Task description
Your answer should hold every line of the records below that contains the string "modCtl".

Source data
/-- The first of a list by an order. -/
def firstBy {α : Type} (le : α → α → Bool) : List α → Option α
  | [] => none
  | a :: l => match firstBy le l with
    | some b => if le a b then some a else some b
    | none => some a

/-- The buffer that is offered next becomes ACTIVE, if none is (R359). DEDUCED (log entry 69): it is chosen when the last frame of
the controller has ended or it becomes eligible, and again when it has lost arbitration. -/
def offer (s : State) (x : Nat) : State :=
  if onBus s x && (ctlAt s x).active.isNone then
    match firstBy (fun a b => keyLe (busKey s x a) (busKey s x b))
      ((canBufs s x).filter fun b => decide (txState s x b = tbPending) && (bufAt s x b).eligible) with
    | some b => setTx (modCtl s x fun c => { c with active := some b }) x b tbActive
    | none => s
  else s

/-! ### Outcomes of buffers (R358, R360, R361, R370) -/

/-- A buffer takes a terminal state; one that a TTM slot names goes to READY after SENT, and after a failure keeps its content
for its slots (R369, R370). -/
def endTx (s : State) (x b st : Nat) : State :=
  let tt := (ttNames s x b).isSome && decide (st ≠ tbAborted)
  let s := modBuf s x b fun q => { q with eligible := false, abort := false, slot := none, ended := false }
  setTx s x b (if tt then tbReady else st)

/-- A slot is missed (R370). -/
def slotMissed (s : State) (x e : Nat) : State :=
  let s := tsetNat (tsetNat s .ttm e 10 2 (min 65535 (tnat s .ttm e 10 2 + 1))) .ttm e 12 1 2
  let s := canIrq (bump s (CAN_CNT_TTMISS_CNT x)) x 5
  if sparseGet (fun _ => false) s.can.missed e then s
  else record { s with can := { s.can with missed := sparseSet (fun _ => false) s.can.missed e true } } 0xA007 e []

/-- The count of a time base in ns at an instant. -/
def tbCount (s : State) (n t : Nat) : Nat := tbNs (tbAt s n t)

/-- A transmit-at-time frame has missed its window at an instant (R361). -/
def tooLate (s : State) (x b t : Nat) : Bool :=
  let q := bufAt s x b
  let w := getF s (CAN_TT_LATE_WIN x)
  q.at_ && decide (w ≠ 0) && decide (q.time + w * 1000 ≤ tbCount s q.tb t)

def goLate (s : State) (x b : Nat) : State := bump (endTx s x b tbLate) (CAN_CNT_LATE_CNT x)

/-- A failed attempt of the active buffer (R360, R365, R370). -/
def attemptFailed (s : State) (x b t : Nat) (ack : Bool) : State :=
  let s := modBuf s x b fun q => { q with att := q.att + 1, onlyAck := q.onlyAck && ack }
  let q := bufAt s x b
  let s := setF s (CAN_TXB_STAT_ATT x b) (min 15 q.att)
  let again := q.unlim || decide (q.att ≤ q.retry)
  if q.abort then endTx s x b tbAborted
  else match q.slot with
    | some (e, _) => if again then setTx s x b tbPending else endTx (slotMissed s x e) x b tbReady
    | none =>
      if !again then endTx s x b (if q.onlyAck then tbNoAck else tbRetryExh)
      else if tooLate s x b t then goLate s x b
      else setTx s x b tbPending

/-- A successful attempt of the active buffer (R360, R361, R370). -/
def attemptDone (s : State) (x b sof : Nat) : State :=
  let s := canIrq (bump s (CAN_CNT_TX_CNT x)) x 0
  let q := bufAt s x b
  let s := modBuf s x b fun q => { q with sof := tbCount s (getF s (CAN_CTRL_TSB x)) sof, fresh := if q.slot.isSome then false else q.fresh }
  let s := match q.slot with
    | some (e, _) =>
      let s := tsetNat (tsetNat s .ttm e 8 2 (min 65535 (tnat s .ttm e 8 2 + 1))) .ttm e 12 1 1
      { s with can := { s.can with missed := sparseSet (fun _ => false) s.can.missed e false } }
    | none => s
  endTx s x b tbSent

/-! ### Fault confinement (R372 to R375) -/

/-- Show TEC and REC. -/
def showErr (s : State) (x : Nat) : State :=
  let c := ctlAt s x
  let s := setF (setF s (CAN_STAT_TEC x) (min 255 c.tec)) (CAN_STAT_REC x) (min 127 c.recv)
  setB s (CAN_STAT_RP x) (decide (128 ≤ c.recv))

/-- The bytes of an error state record: TEC and REC. -/
def errBytes (s : State) (x : Nat) : List Byte := leBytes 1 (min 255 (ctlAt s x).tec) ++ leBytes 1 (min 255 (ctlAt s x).recv)

/-- Set BOFF on every buffer that is PENDING during bus-off (R374). -/
def markBoff (s : State) (x : Nat) : State :=
  if canState s x = csBusOff ∨ canState s x = csRecovering then
    (canBufs s x).foldl (fun s b => if txState s x b = tbPending then setB s (CAN_TXB_STAT_BOFF x b) true else s) s
  else s

/-- The frame in progress goes back to PENDING without an attempt being counted (R359, R374). -/
def withdrawActive (s : State) (x : Nat) : State :=
  match (ctlAt s x).active with
  | some b =>
    let s := modCtl s x fun c => { c with active := none }
    if (bufAt s x b).abort then endTx s x b tbAborted
    else if (bufAt s x b).ended then endTx s x b tbReady
    else setTx s x b tbPending
  | none => s

/-- The error state follows TEC and REC at an instant (R372, R374). -/
def errState (s : State) (x t : Nat) : State :=
  let s := showErr s x
  let c := ctlAt s x
  let st := canState s x
  if !onBus s x then s
  else if 255 < c.tec then
    let s := setF (withdrawActive s x) (CAN_STAT_STATE x) csBusOff
    let s := modCtl s x fun c => { c with offAt := t }
    let s := markBoff (bump s (CAN_CNT_BOFF_CNT x)) x
    canIrq (record s 0xA005 x (errBytes s x)) x 3
  else if 128 ≤ c.tec ∨ 128 ≤ c.recv then
    if st = csPassive then s
    else
      let s := setF s (CAN_STAT_STATE x) csPassive
      canIrq (record s 0xA004 x (errBytes s x)) x 2
  else if st = csActive then s
  else
    let s := setF s (CAN_STAT_STATE x) csActive
    canIrq (record s 0xA006 x (errBytes s x)) x 4

/-- CAN_ERROR (R372, R373): `lec` the kind of error; `tx`: as a transmitter; `dom`: a dominant bit was seen while the error flag
was sent or right after it; `exempt`: a case for which the standard leaves the counter unchanged. -/
def canError (s : State) (x t lec : Nat) (tx dom exempt : Bool) : State :=
  if !onBus s x then s
  else
    let s := setF (bump s (CAN_CNT_ERR_CNT x)) (CAN_STAT_LEC x) lec
    let s := if tx && decide (lec = 3) then bump s (CAN_CNT_NOACK_CNT x) else s
    let keep := exempt || (tx && decide (lec = 3) && decide (canState s x = csPassive) && !dom)
    let s := if keep then s
      else if tx then modCtl s x fun c => { c with tec := c.tec + 8 }
      else modCtl s x fun c => { c with recv := c.recv + (if dom then 8 else 1) }
    errState s x t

Finished task
    | some b => setTx (modCtl s x fun c => { c with active := some b }) x b tbActive
    let s := modCtl s x fun c => { c with active := none }
    let s := modCtl s x fun c => { c with offAt := t }
      else if tx then modCtl s x fun c => { c with tec := c.tec + 8 }
      else modCtl s x fun c => { c with recv := c.recv + (if dom then 8 else 1) }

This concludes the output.